*Work to complete*
In the listing below, find the line holding "(List.replicate 4 .serve)).chan.input" and the line holding "isVbi_examples.2.1, rfl, rfl⟩". Write out those two lines and all lines between, exactly, and nothing more.

--------

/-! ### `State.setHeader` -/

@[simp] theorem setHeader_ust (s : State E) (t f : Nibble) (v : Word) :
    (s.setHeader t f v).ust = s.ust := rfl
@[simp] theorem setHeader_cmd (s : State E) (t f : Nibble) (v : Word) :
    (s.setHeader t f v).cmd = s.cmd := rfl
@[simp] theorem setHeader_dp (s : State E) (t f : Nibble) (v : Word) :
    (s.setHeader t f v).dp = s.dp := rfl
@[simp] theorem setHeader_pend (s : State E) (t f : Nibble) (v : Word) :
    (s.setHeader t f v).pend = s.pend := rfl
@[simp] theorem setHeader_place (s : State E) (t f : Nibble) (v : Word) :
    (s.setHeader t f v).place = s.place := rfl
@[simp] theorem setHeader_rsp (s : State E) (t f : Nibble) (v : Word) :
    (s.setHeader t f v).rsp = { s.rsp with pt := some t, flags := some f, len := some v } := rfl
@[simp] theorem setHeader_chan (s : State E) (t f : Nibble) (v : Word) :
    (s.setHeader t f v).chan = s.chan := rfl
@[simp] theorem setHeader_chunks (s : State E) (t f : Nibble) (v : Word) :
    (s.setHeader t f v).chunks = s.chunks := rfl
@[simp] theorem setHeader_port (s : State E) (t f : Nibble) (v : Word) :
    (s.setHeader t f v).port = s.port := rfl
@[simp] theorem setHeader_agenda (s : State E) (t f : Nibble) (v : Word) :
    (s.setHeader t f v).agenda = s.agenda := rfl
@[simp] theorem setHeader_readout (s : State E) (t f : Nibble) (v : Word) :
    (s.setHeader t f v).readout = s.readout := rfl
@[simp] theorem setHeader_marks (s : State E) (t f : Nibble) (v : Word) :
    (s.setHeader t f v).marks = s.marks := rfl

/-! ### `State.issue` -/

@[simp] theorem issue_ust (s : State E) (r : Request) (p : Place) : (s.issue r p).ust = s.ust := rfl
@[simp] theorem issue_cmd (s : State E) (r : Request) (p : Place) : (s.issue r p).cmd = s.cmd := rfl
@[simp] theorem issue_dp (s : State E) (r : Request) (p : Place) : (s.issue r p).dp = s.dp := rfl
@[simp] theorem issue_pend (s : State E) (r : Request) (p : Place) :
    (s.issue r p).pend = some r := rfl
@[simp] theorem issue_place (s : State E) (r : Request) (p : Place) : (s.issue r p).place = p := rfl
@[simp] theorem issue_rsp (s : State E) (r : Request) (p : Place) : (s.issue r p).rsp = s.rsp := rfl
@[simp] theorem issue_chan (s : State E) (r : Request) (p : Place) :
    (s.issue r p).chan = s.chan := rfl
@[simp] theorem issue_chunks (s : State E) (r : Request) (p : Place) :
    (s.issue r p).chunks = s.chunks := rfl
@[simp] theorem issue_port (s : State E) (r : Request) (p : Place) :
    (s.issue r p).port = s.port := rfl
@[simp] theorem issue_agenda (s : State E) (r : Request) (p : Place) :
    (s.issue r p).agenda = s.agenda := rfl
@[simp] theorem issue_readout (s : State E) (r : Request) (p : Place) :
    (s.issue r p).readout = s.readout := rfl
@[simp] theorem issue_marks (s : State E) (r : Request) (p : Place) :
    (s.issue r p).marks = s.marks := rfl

--------

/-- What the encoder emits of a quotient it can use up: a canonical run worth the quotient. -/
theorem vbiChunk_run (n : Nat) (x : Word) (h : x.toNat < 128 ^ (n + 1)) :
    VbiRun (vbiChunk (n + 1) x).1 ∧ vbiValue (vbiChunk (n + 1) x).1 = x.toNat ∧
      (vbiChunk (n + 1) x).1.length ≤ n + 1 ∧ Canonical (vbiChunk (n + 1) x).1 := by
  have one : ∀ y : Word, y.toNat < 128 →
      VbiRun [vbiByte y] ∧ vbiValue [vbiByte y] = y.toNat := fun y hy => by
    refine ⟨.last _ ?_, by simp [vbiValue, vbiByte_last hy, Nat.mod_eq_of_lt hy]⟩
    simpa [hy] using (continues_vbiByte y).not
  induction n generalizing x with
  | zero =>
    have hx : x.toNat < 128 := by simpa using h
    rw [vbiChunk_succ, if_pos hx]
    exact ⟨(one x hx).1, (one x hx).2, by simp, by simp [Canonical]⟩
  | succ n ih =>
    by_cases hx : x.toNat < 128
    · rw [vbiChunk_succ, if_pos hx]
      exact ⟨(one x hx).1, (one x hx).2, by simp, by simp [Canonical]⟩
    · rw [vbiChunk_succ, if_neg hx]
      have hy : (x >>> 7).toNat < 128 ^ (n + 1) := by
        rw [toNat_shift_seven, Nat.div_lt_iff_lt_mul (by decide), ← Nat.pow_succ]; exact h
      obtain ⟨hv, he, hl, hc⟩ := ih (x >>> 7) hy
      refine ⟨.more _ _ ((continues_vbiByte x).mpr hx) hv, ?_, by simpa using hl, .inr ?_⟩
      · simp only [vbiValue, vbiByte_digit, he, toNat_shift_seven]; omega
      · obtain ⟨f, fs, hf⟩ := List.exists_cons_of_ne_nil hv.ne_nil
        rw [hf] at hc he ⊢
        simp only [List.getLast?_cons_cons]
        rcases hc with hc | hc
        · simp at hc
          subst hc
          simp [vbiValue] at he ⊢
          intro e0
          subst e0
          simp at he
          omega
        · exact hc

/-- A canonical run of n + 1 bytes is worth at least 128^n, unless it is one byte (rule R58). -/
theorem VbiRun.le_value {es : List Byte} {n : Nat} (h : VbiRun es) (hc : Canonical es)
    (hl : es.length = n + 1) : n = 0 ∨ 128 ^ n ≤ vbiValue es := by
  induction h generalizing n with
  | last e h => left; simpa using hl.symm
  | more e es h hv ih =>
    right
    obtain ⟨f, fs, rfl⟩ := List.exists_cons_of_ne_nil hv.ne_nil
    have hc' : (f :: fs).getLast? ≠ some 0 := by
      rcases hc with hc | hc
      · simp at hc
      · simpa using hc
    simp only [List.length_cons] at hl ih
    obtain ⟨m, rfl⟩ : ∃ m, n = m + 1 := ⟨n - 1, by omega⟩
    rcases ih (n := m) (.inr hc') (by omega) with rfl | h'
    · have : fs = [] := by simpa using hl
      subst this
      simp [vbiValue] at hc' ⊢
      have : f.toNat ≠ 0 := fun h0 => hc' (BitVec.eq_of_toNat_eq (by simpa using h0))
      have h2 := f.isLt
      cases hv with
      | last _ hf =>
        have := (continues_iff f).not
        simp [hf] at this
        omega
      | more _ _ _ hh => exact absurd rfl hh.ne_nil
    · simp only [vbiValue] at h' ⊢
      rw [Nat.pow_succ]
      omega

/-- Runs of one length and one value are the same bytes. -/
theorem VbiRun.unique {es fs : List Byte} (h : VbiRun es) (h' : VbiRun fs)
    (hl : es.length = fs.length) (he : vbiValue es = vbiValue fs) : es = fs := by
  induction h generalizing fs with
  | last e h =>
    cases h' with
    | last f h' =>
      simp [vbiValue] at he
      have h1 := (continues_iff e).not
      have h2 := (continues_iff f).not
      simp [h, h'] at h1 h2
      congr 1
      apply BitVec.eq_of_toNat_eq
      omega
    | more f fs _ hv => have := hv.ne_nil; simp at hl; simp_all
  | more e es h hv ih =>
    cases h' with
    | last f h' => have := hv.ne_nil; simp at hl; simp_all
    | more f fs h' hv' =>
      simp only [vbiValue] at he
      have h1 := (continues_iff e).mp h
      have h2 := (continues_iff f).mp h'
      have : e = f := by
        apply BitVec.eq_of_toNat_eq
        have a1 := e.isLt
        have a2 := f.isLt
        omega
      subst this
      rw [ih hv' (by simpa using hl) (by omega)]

--------

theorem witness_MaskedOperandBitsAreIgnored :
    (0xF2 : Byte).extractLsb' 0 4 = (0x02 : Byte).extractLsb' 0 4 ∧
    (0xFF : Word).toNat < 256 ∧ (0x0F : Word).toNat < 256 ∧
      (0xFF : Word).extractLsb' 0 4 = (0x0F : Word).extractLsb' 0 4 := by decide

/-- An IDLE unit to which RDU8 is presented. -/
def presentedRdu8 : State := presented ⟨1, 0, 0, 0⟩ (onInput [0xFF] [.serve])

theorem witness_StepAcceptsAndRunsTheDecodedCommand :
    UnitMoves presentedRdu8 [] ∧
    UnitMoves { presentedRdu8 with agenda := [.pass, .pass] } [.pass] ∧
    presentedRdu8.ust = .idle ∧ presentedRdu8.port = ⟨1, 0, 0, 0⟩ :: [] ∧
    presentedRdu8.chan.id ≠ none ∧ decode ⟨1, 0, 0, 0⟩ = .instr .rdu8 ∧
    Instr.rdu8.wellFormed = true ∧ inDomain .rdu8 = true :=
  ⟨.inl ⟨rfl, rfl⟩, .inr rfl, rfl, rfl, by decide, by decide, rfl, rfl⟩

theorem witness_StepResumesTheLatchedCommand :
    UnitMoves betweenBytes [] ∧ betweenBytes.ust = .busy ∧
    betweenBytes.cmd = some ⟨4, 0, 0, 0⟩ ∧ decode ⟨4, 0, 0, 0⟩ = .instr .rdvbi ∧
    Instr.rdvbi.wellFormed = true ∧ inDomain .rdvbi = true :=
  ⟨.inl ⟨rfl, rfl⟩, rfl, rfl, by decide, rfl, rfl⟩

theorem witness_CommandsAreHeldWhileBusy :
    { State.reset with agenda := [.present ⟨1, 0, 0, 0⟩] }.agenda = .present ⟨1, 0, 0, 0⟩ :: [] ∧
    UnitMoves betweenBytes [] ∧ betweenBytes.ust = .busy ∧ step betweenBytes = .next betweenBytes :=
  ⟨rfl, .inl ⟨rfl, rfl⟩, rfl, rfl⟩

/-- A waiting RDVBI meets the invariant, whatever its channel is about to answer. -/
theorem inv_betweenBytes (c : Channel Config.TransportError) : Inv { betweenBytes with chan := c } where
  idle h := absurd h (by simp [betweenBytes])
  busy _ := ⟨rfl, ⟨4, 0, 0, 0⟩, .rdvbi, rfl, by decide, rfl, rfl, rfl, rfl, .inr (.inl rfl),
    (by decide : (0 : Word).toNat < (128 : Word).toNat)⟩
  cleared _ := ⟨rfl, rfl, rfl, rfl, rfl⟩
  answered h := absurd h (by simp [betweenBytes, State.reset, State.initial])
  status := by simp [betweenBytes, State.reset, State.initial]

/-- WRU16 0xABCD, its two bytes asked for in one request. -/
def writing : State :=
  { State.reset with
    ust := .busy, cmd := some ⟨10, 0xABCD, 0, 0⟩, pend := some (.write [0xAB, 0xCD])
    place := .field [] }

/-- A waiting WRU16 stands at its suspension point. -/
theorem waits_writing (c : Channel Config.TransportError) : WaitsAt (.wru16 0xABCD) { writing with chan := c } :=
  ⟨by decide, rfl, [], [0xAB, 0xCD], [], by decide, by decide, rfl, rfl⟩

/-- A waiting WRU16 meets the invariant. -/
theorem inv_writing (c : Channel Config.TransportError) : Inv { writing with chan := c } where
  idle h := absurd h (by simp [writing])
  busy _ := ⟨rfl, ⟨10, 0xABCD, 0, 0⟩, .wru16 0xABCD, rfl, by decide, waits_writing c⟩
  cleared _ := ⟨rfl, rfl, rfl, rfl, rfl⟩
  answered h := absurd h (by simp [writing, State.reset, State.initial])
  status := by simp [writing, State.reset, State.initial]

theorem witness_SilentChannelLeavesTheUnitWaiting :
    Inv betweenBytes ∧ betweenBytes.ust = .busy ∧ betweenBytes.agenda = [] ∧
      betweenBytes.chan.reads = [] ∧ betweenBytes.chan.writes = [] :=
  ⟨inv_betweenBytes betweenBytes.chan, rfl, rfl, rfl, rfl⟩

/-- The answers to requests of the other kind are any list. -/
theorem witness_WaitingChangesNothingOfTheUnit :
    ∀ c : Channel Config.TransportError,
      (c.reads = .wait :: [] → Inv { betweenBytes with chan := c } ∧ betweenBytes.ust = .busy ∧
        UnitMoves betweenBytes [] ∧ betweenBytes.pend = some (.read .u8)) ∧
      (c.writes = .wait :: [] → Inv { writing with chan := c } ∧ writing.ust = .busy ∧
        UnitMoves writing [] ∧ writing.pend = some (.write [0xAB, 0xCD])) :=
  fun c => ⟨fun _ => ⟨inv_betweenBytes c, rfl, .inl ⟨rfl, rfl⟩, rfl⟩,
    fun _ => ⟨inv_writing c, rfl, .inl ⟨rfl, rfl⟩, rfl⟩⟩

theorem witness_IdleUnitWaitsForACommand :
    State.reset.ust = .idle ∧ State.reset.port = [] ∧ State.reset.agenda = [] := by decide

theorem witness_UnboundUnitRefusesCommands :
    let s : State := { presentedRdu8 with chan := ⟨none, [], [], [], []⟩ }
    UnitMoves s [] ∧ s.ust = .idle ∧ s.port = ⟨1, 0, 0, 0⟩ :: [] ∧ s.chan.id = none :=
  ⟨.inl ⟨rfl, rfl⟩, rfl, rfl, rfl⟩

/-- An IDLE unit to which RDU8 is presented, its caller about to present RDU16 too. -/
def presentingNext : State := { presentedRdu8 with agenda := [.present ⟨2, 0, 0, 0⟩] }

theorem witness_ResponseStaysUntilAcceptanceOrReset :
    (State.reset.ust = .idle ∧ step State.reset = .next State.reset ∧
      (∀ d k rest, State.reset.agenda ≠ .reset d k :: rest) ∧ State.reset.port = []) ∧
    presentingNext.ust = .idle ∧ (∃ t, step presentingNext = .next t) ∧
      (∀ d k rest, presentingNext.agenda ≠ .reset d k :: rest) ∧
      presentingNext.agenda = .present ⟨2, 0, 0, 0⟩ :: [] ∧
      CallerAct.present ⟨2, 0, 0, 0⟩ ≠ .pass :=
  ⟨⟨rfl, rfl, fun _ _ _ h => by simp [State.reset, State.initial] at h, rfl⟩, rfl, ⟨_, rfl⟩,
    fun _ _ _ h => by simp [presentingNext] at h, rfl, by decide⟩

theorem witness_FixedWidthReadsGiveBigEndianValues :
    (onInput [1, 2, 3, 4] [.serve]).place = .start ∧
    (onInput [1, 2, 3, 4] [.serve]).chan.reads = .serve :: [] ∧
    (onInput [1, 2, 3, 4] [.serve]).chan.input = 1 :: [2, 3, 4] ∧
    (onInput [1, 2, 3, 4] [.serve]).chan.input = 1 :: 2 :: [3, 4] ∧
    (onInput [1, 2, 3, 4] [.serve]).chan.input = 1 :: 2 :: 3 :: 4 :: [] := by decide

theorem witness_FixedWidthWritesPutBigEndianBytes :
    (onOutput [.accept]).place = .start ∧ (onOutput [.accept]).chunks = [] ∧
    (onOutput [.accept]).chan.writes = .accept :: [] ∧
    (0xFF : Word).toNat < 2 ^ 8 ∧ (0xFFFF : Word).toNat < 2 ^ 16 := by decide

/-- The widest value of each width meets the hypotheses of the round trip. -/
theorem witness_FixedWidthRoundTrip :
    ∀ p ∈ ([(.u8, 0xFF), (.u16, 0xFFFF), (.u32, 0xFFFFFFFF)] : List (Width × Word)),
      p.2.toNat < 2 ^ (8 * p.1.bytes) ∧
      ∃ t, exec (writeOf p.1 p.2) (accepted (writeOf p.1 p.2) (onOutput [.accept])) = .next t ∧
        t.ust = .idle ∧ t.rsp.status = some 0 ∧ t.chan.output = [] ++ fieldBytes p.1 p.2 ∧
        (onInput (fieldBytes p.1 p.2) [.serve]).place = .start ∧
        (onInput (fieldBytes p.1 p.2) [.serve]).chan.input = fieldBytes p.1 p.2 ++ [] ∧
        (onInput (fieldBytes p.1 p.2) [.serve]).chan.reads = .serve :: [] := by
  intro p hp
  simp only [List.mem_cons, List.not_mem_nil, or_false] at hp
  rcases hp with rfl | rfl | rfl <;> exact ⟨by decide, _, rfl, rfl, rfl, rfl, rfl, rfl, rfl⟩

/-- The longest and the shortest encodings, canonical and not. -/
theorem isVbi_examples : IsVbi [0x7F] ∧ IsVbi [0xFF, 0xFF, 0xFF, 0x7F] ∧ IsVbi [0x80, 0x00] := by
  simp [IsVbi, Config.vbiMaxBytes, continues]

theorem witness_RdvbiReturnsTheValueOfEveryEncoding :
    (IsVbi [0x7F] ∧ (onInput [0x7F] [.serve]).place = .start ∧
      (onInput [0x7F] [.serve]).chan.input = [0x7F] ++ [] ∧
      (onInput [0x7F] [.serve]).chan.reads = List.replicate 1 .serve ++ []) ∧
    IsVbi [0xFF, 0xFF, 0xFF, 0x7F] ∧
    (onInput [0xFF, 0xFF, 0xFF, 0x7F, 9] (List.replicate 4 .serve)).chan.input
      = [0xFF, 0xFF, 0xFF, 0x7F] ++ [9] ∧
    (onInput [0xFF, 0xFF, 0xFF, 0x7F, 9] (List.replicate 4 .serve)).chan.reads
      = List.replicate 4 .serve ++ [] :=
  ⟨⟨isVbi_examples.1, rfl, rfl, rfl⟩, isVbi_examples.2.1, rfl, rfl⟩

--------

*Task response*
    (onInput [0xFF, 0xFF, 0xFF, 0x7F, 9] (List.replicate 4 .serve)).chan.input
      = [0xFF, 0xFF, 0xFF, 0x7F] ++ [9] ∧
    (onInput [0xFF, 0xFF, 0xFF, 0x7F, 9] (List.replicate 4 .serve)).chan.reads
      = List.replicate 4 .serve ++ [] :=
  ⟨⟨isVbi_examples.1, rfl, rfl, rfl⟩, isVbi_examples.2.1, rfl, rfl⟩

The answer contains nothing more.